Wat is het?
De Balint-methode is oorspronkelijk ontwikkeld door de Hongaarse psychiater Michael Balint om artsen te helpen een betere relatie op te bouwen met hun patiënten. In intervisiecontext helpt deze methode deelnemers om dieper te kijken naar de interactie en de emotionele lading in een casus. Centraal staat het verkennen van de relatie tussen de inbrenger en de andere betrokkene in de situatie. De methode is bijzonder geschikt voor situaties waarin er veel emotionele betrokkenheid is of waarin de relatie tussen personen complex en beladen is.
Stappenplan
1. Casussen verzamelen (5 min.)
Aan het begin van de sessie wordt geïnventariseerd wie een praktijkgeval wil inbrengen en welke intervisievraag daarbij hoort.

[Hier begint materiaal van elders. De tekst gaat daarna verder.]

-- ==== Sys2Proof/Laws/PerInstr.lean ====
section
/-! SUPPORT. The family Shape, one lemma per command: what a command is as syntax. An order command spells one order, which its slot's
words give back, with a code of 10.1's catalogue, or else of none; a bus access has 1 to 8 words; the other commands are always
well-formed. -/

namespace Sys2Proof.Laws.Shape

open Sys2Proof Sys2Proof.Machine

/-- The number of words of a bus access of any length. -/
def accessLength : Instr → Option Nat
  | .orderSlotWrite _ _ ws => some ws.length
  | .commitWordWrite _ ws => some ws.length
  | .streamSampleWrite _ ws => some ws.length
  | .ownedAreaWrite _ ws => some ws.length
  | .hostWrite _ ws => some ws.length
  | .hostRead _ n => some n
  | _ => none

/-- What a command is as syntax. -/
def Statement (i : Instr) : Prop :=
  (∀ o, commandOrder i = some o → orderOfWords (wordsOfOrder o) = o ∧
    (WellFormed i = true → (unknownCodeOk o.code = true ↔ ∃ c x t, i = .unknownOrder c x t))) ∧
  (∀ n, accessLength i = some n → (WellFormed i = true ↔ 1 ≤ n ∧ n ≤ 8))

/-- A command that is neither an order nor an access of a chosen length. -/
theorem of_neither (i : Instr) (h : commandOrder i = none) (h' : accessLength i = none) : Statement i :=
  ⟨fun o ho => by simp [h] at ho, fun n hn => by simp [h'] at hn⟩

/-- An order command of a code of the catalogue. -/
theorem of_known (i : Instr) (o : Order) (h : commandOrder i = some o) (hc : unknownCodeOk o.code = false)
    (h' : accessLength i = none) (hu : ∀ c x t, i ≠ .unknownOrder c x t) : Statement i := by
  refine ⟨fun o' ho => ?_, fun n hn => by simp [h'] at hn⟩
  obtain rfl : o = o' := by simpa [h] using ho
  exact ⟨orderOfWords_wordsOfOrder o, fun _ => ⟨fun h => by simp [hc] at h, fun ⟨c, x, t, h⟩ => absurd h (hu c x t)⟩⟩

/-- A bus access of n words, well-formed by its length. -/
theorem of_access (i : Instr) (n : Nat) (h : accessLength i = some n) (h' : commandOrder i = none)
    (hw : WellFormed i = accessLengthOk n) : Statement i := by
  refine ⟨fun o ho => by simp [h'] at ho, fun m hm => ?_⟩
  obtain rfl : n = m := by simpa [h] using hm
  simp [hw, accessLengthOk]

theorem blockBoundary (levels : BitVec 4) : Statement (.blockBoundary levels) := of_neither _ rfl rfl
theorem superframeBoundary : Statement .superframeBoundary := of_neither _ rfl rfl
theorem resetAssert : Statement .resetAssert := of_neither _ rfl rfl
theorem resetRelease (straps : BitVec 14) : Statement (.resetRelease straps) := of_neither _ rfl rfl
theorem lockGained (l : LinkIx) : Statement (.lockGained l) := of_neither _ rfl rfl
theorem lockLost (l : LinkIx) : Statement (.lockLost l) := of_neither _ rfl rfl
theorem uplinkFrameArrival (l : LinkIx) (frame : UplinkFrame) : Statement (.uplinkFrameArrival l frame) := of_neither _ rfl rfl
theorem attach (l : LinkIx) : Statement (.attach l) := of_neither _ rfl rfl
theorem settlePeriodEnd (l : LinkIx) : Statement (.settlePeriodEnd l) := of_neither _ rfl rfl
theorem debounceEnd (l : LinkIx) : Statement (.debounceEnd l) := of_neither _ rfl rfl
theorem helloWaitExpiry (l : LinkIx) : Statement (.helloWaitExpiry l) := of_neither _ rfl rfl
theorem quiescingEnd (l : LinkIx) : Statement (.quiescingEnd l) := of_neither _ rfl rfl
theorem requestDeadlineExpiry (l : LinkIx) : Statement (.requestDeadlineExpiry l) := of_neither _ rfl rfl
theorem echoWindowClose (l : LinkIx) : Statement (.echoWindowClose l) := of_neither _ rfl rfl
theorem trackWindowClose (l : LinkIx) : Statement (.trackWindowClose l) := of_neither _ rfl rfl
theorem trackingMark (l : LinkIx) : Statement (.trackingMark l) := of_neither _ rfl rfl
theorem holdExpiry (g : GroupIx) : Statement (.holdExpiry g) := of_neither _ rfl rfl
theorem registeredChange (i : InputIx) : Statement (.registeredChange i) := of_neither _ rfl rfl
theorem planSwitch (z : ZoneIx) : Statement (.planSwitch z) := of_neither _ rfl rfl
theorem joinSwitchSuperframe : Statement .joinSwitchSuperframe := of_neither _ rfl rfl
theorem setService (index : BitVec 8) (tag : BitVec 16) (w1 w2 w3 w4 w5 w6 : Word) :
    Statement (.setService index tag w1 w2 w3 w4 w5 w6) := of_known _ _ rfl rfl rfl (fun _ _ _ h => by cases h)
theorem enableService (index : BitVec 8) (tag : BitVec 16) :
    Statement (.enableService index tag) := of_known _ _ rfl rfl rfl (fun _ _ _ h => by cases h)
theorem disableService (index : BitVec 8) (tag : BitVec 16) :
    Statement (.disableService index tag) := of_known _ _ rfl rfl rfl (fun _ _ _ h => by cases h)
theorem clearService (index : BitVec 8) (tag : BitVec 16) :
    Statement (.clearService index tag) := of_known _ _ rfl rfl rfl (fun _ _ _ h => by cases h)
theorem setLink (index : BitVec 8) (tag : BitVec 16) (w1 w2 w3 w4 : Word) :
    Statement (.setLink index tag w1 w2 w3 w4) := of_known _ _ rfl rfl rfl (fun _ _ _ h => by cases h)
theorem linkListen (index : BitVec 8) (tag : BitVec 16) :
    Statement (.linkListen index tag) := of_known _ _ rfl rfl rfl (fun _ _ _ h => by cases h)
theorem linkRange (index : BitVec 8) (tag : BitVec 16) :
    Statement (.linkRange index tag) := of_known _ _ rfl rfl rfl (fun _ _ _ h => by cases h)
theorem linkActivate (index : BitVec 8) (tag : BitVec 16) :
    Statement (.linkActivate index tag) := of_known _ _ rfl rfl rfl (fun _ _ _ h => by cases h)
theorem linkQuiesce (index : BitVec 8) (tag : BitVec 16) :
    Statement (.linkQuiesce index tag) := of_known _ _ rfl rfl rfl (fun _ _ _ h => by cases h)
theorem linkAbort (index : BitVec 8) (tag : BitVec 16) :
    Statement (.linkAbort index tag) := of_known _ _ rfl rfl rfl (fun _ _ _ h => by cases h)
theorem linkDark (index : BitVec 8) (tag : BitVec 16) :
    Statement (.linkDark index tag) := of_known _ _ rfl rfl rfl (fun _ _ _ h => by cases h)
theorem linkQuery (index : BitVec 8) (tag : BitVec 16) (w1 : Word) :
    Statement (.linkQuery index tag w1) := of_known _ _ rfl rfl rfl (fun _ _ _ h => by cases h)
theorem setGroup (index : BitVec 8) (tag : BitVec 16) (w1 : Word) :
    Statement (.setGroup index tag w1) := of_known _ _ rfl rfl rfl (fun _ _ _ h => by cases h)
theorem setZone (index : BitVec 8) (tag : BitVec 16) (w1 : Word) :
    Statement (.setZone index tag w1) := of_known _ _ rfl rfl rfl (fun _ _ _ h => by cases h)
theorem zoneIncident (index : BitVec 8) (tag : BitVec 16) (w1 w2 : Word) :
    Statement (.zoneIncident index tag w1 w2) := of_known _ _ rfl rfl rfl (fun _ _ _ h => by cases h)
theorem setLine (index : BitVec 8) (tag : BitVec 16) (w1 w2 : Word) :
    Statement (.setLine index tag w1 w2) := of_known _ _ rfl rfl rfl (fun _ _ _ h => by cases h)
theorem lineAck (index : BitVec 8) (tag : BitVec 16) :
    Statement (.lineAck index tag) := of_known _ _ rfl rfl rfl (fun _ _ _ h => by cases h)
theorem breakinStart (index : BitVec 8) (tag : BitVec 16) (w1 : Word) :
    Statement (.breakinStart index tag w1) := of_known _ _ rfl rfl rfl (fun _ _ _ h => by cases h)
theorem breakinStop (index : BitVec 8) (tag : BitVec 16) :
    Statement (.breakinStop index tag) := of_known _ _ rfl rfl rfl (fun _ _ _ h => by cases h)
theorem setNotices (index : BitVec 8) (tag : BitVec 16) (w1 w2 : Word) :
    Statement (.setNotices index tag w1 w2) := of_known _ _ rfl rfl rfl (fun _ _ _ h => by cases h)
theorem unknownOrder (code : BitVec 8) (index : BitVec 8) (tag : BitVec 16) : Statement (.unknownOrder code index tag) := by
  refine ⟨fun o ho => ?_, fun n hn => by simp [accessLength] at hn⟩
  obtain rfl : plainOrder code index tag = o := by simpa [commandOrder] using ho
  exact ⟨orderOfWords_wordsOfOrder _, fun h => ⟨fun _ => ⟨code, index, tag, rfl⟩, fun _ => h⟩⟩
theorem orderSlotWrite (slot : Fin 32) (word : Fin 8) (words : List BusWord) : Statement (.orderSlotWrite slot word words) :=
  of_access _ _ rfl rfl rfl
theorem orderProducerIndexWrite (word : BusWord) : Statement (.orderProducerIndexWrite word) := of_neither _ rfl rfl
theorem noticeConsumerIndexWrite (word : BusWord) : Statement (.noticeConsumerIndexWrite word) := of_neither _ rfl rfl
theorem flushWordRead : Statement .flushWordRead := of_neither _ rfl rfl
theorem commitWordWrite (addr : BitVec 28) (words : List BusWord) : Statement (.commitWordWrite addr words) :=
  of_access _ _ rfl rfl rfl
theorem streamSampleWrite (addr : BitVec 28) (words : List BusWord) : Statement (.streamSampleWrite addr words) :=
  of_access _ _ rfl rfl rfl
theorem ownedAreaWrite (addr : BitVec 28) (words : List BusWord) : Statement (.ownedAreaWrite addr words) :=
  of_access _ _ rfl rfl rfl
theorem hostWrite (addr : BitVec 28) (words : List BusWord) : Statement (.hostWrite addr words) :=
  of_access _ _ rfl rfl rfl
theorem heldAccessRelease : Statement .heldAccessRelease := of_neither _ rfl rfl
theorem memoryPortCompletion : Statement .memoryPortCompletion := of_neither _ rfl rfl
theorem postingEnqueue (p : Producer) : Statement (.postingEnqueue p) := of_neither _ rfl rfl
theorem noticeHandover : Statement .noticeHandover := of_neither _ rfl rfl
theorem noticesLost : Statement .noticesLost := of_neither _ rfl rfl
theorem hostRead (addr : BitVec 28) (count : Nat) : Statement (.hostRead addr count) :=
  of_access _ _ rfl rfl rfl

end Sys2Proof.Laws.Shape
end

Bij de Balint-methode gaat het meestal om een situatie waarin de relatie tussen personen centraal staat en waar sprake is van emotionele betrokkenheid of spanning. Dat kan gaan over een collega, coachee, medewerker, trainee of andere betrokkene, maar niet over een puur technisch of feitelijk probleem. Bijvoorbeeld over een onderlinge samenwerking, vertrouwenskwesties, conflicten of communicatiepatronen.

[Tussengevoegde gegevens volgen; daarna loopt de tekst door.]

/-- Where each part begins. -/
theorem State.pageBody_parts :
    (∀ k, k < 256 → s.pageBody[16 + k]? = (allLinks.map s.pageLink).flatten[k]?) ∧
    (∀ k, k < 16 → s.pageBody[272 + k]? = (allGroups.map s.pageGroup).flatten[k]?) ∧
    (∀ k, k < 64 → s.pageBody[288 + k]? = (allZones.map s.pageZone).flatten[k]?) ∧
    (∀ k, k < 96 → s.pageBody[352 + k]? = (allServices.map s.pageService).flatten[k]?) ∧
    (∀ k, k < 4 → s.pageBody[448 + k]? = (allInputs.map s.pageInput).flatten[k]?) ∧
    (∀ k, k < 16 → s.pageBody[452 + k]? = (allSources.map s.pageSource).flatten[k]?) := by
  have h0 := s.pageHeader_length
  have h1 := s.links_length
  have h2 := s.groups_length
  have h3 := s.zones_length
  have h4 := s.services_length
  have h5 := s.inputs_length
  unfold State.pageBody
  generalize s.pageHeader = a at *
  generalize (allLinks.map s.pageLink).flatten = b at *
  generalize (allGroups.map s.pageGroup).flatten = c at *
  generalize (allZones.map s.pageZone).flatten = d at *
  generalize (allServices.map s.pageService).flatten = e at *
  generalize (allInputs.map s.pageInput).flatten = f at *
  have hb : (a ++ b).length = 272 := by rw [List.length_append, h0, h1]
  have hc : (a ++ b ++ c).length = 288 := by rw [List.length_append, hb, h2]
  have hd : (a ++ b ++ c ++ d).length = 352 := by rw [List.length_append, hc, h3]
  have he : (a ++ b ++ c ++ d ++ e).length = 448 := by rw [List.length_append, hd, h4]
  have hf : (a ++ b ++ c ++ d ++ e ++ f).length = 452 := by rw [List.length_append, he, h5]
  refine ⟨fun k hk => ?_, fun k hk => ?_, fun k hk => ?_, fun k hk => ?_, fun k hk => ?_, fun k hk => getElem?_append_at hf k⟩
  · rw [List.getElem?_append_left (by omega), List.getElem?_append_left (by omega), List.getElem?_append_left (by omega),
      List.getElem?_append_left (by omega), List.getElem?_append_left (by omega), getElem?_append_at h0]
  · rw [List.getElem?_append_left (by omega), List.getElem?_append_left (by omega), List.getElem?_append_left (by omega),
      List.getElem?_append_left (by omega), getElem?_append_at hb]
  · rw [List.getElem?_append_left (by omega), List.getElem?_append_left (by omega), List.getElem?_append_left (by omega),
      getElem?_append_at hc]
  · rw [List.getElem?_append_left (by omega), List.getElem?_append_left (by omega), getElem?_append_at hd]
  · rw [List.getElem?_append_left (by omega), getElem?_append_at he]

theorem State.pageWords_link (l : LinkIx) {j : Nat} (hj : j < 16) : s.pageWords[16 + 16 * l.val + j]? = (s.pageLink l)[j]? := by
  have hl := l.isLt
  have hat : allLinks[l.val]? = some l := by revert l; decide
  rw [s.pageWords_body (by omega), Nat.add_assoc, s.pageBody_parts.1 _ (by omega), getElem?_flatten_map s.pageLink_length hat hj]

theorem State.pageWords_group (g : GroupIx) {j : Nat} (hj : j < 4) : s.pageWords[272 + 4 * g.val + j]? = (s.pageGroup g)[j]? := by
  have hg := g.isLt
  have hat : allGroups[g.val]? = some g := by revert g; decide
  obtain ⟨-, hpart, -⟩ := s.pageBody_parts
  rw [s.pageWords_body (by omega), Nat.add_assoc, hpart _ (by omega), getElem?_flatten_map s.pageGroup_length hat hj]

theorem State.pageWords_zone (z : ZoneIx) {j : Nat} (hj : j < 8) : s.pageWords[288 + 8 * z.val + j]? = (s.pageZone z)[j]? := by
  have hz := z.isLt
  have hat : allZones[z.val]? = some z := by revert z; decide
  obtain ⟨-, -, hpart, -⟩ := s.pageBody_parts
  rw [s.pageWords_body (by omega), Nat.add_assoc, hpart _ (by omega), getElem?_flatten_map s.pageZone_length hat hj]

theorem State.pageWords_service (v : ServiceIx) {j : Nat} (hj : j < 4) : s.pageWords[352 + 4 * v.val + j]? = (s.pageService v)[j]? := by
  have hv := v.isLt
  have hat : allServices[v.val]? = some v := by revert v; decide
  obtain ⟨-, -, -, hpart, -⟩ := s.pageBody_parts
  rw [s.pageWords_body (by omega), Nat.add_assoc, hpart _ (by omega), getElem?_flatten_map s.pageService_length hat hj]

theorem State.pageWords_input (i : InputIx) : s.pageWords[448 + i.val]? = (s.pageInput i)[0]? := by
  have hi := i.isLt
  have hat : allInputs[i.val]? = some i := by revert i; decide
  obtain ⟨-, -, -, -, hpart, -⟩ := s.pageBody_parts
  have hword := getElem?_flatten_map (f := s.pageInput) s.pageInput_length hat (j := 0) Nat.one_pos
  rw [Nat.one_mul, Nat.add_zero] at hword
  rw [s.pageWords_body (by omega), hpart _ hi, hword]

theorem State.pageWords_source (x : SourceIx) {j : Nat} (hj : j < 2) : s.pageWords[452 + 2 * x.val + j]? = (s.pageSource x)[j]? := by
  have hx := x.isLt
  have hat : allSources[x.val]? = some x := by revert x; decide
  obtain ⟨-, -, -, -, -, hpart⟩ := s.pageBody_parts
  rw [s.pageWords_body (by omega), Nat.add_assoc, hpart _ (by omega), getElem?_flatten_map s.pageSource_length hat hj]

end

end Sys2Proof.Machine
end

section
/-! The page a snapshot takes shows the state (10.5, R26, R57, R69, R91, R103, R121, R136, R152, R167, R177). -/

namespace Sys2Proof.Machine

open Sys2Proof

/-! ## Codes -/

theorem LinkState.code_eq (x : LinkState) : (x.code : Int) = position [.dark, .listen, .attach, .standby, .joining, .active, .quiescing, .fault] x := by
  cases x <;> rfl

theorem Purpose.code_eq (x : Purpose) : (x.code : Int) = position [.switch, .join] x := by cases x <;> rfl

theorem Standing.code_eq (x : Standing) : (x.code : Int) = position [.waiting, .accepted, .failed] x := by cases x <;> rfl

theorem ServiceState.code_eq (x : ServiceState) : (x.code : Int) = position [.free, .defined, .enabled] x := by cases x <;> rfl

theorem Kind.code_eq (x : Kind) : (x.code : Int) = position [.broadcast, .mobile, .rescue] x := by cases x <;> rfl

theorem Channel.code_eq (x : Channel) : (x.code : Int) = position [.a, .b] x := by cases x <;> rfl

theorem HoldState.code_eq (x : HoldState) : (x.code : Int) = position [.normal, .hold] x := by cases x <;> rfl

theorem LineMode.code_eq (x : LineMode) : (x.code : Int) = position [.off, .edge, .level] x := by cases x <;> rfl

/-- A coded field that is absent is 0. -/
theorem orZero_code {α : Type} {code : α → Nat} {place : α → Int} (h : ∀ a, (code a : Int) = place a) (x : Option α) :
    orZero (x.map code) = (x.map place).getD 0 := by
  cases x with
  | none => rfl
  | some a => exact h a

2. Leervraag kiezen (5 min.)
De groep besluit met welke situatie gewerkt wordt. Daarbij wordt gekeken of de casus voldoende diepgang heeft op het vlak van relaties en emoties. De keuze kan gemaakt worden via stemming, op basis van urgentie of door af te spreken wie aan de beurt is. Een puur feitelijke of technische vraag wordt niet gekozen.
3. Vraag verduidelijken (10 min.)
De inbrenger licht de situatie toe, inclusief de gevoelens die het oproept en de relatie tot de ander in het verhaal. De deelnemers luisteren aandachtig en letten zowel op de inhoud als op de emotionele lading en mogelijke onderliggende drijfveren (onderstroom).
4. Eerste associaties (5 min.)
Iedere deelnemer noteert kort welke beelden, gedachten of gevoelens de case bij hem of haar oproept. Hierbij gaat het vooral om eerste indrukken over de relatie en emotionele dynamiek, nog voordat er een verdiepende analyse plaatsvindt. Deze associaties worden eerst individueel genoteerd en nog niet gedeeld zodat persoonlijke aannames herkend kunnen worden en daarna met een open blik naar het verhaal bekeken kan worden.
5. Verdere informatie ophalen (10 min.)
De groepsleden stellen gerichte vragen om meer context en inzicht te krijgen, passend bij de oorspronkelijke vraag van de inbrenger. Vragen gaan vooral over hoe de relatie werd ervaren, welke emoties zichtbaar waren bij beide partijen en hoe interacties verliepen.
6. Beeldvorming delen (15 min.)
De deelnemers schetsen hun interpretatie van de relatie en de onderliggende emoties in de situatie, bijvoorbeeld met metaforen, beelden of vergelijkingen. De inbrenger reageert en geeft aan welke beelden hem of haar nieuwe inzichten bieden.
7. Terugkoppeling over groepsgedrag (10 min.)
De groep benoemt welk gedrag van de inbrenger tijdens de intervisie herkenbaar is uit de casus, vooral in hoe hij of zij relaties aangaat en emoties uit of juist onderdrukt. Er wordt constructieve, concrete feedback gegeven, steeds met afstemming of het herkenbaar is voor de inbrenger.
8. Ervaringen uitwisselen (10 min.)
Groepsleden delen vergelijkbare relationele en emotioneel beladen situaties uit hun eigen praktijk: wat werkte goed en wat niet? Ook minder geslaagde ervaringen worden gedeeld om gezamenlijk te leren. De groep kan daarbij ook samen zoeken naar mogelijke alternatieven.
9. Reflectie door de inbrenger (5 min.)
De inbrenger benoemt welke inzichten hij of zij meeneemt en welke acties daaruit voortkomen.
10. Reflectie door de groep (5 min.)
Ook de overige deelnemers geven aan wat zij geleerd hebben van het werken met deze casus en de vragen of invalshoeken van anderen.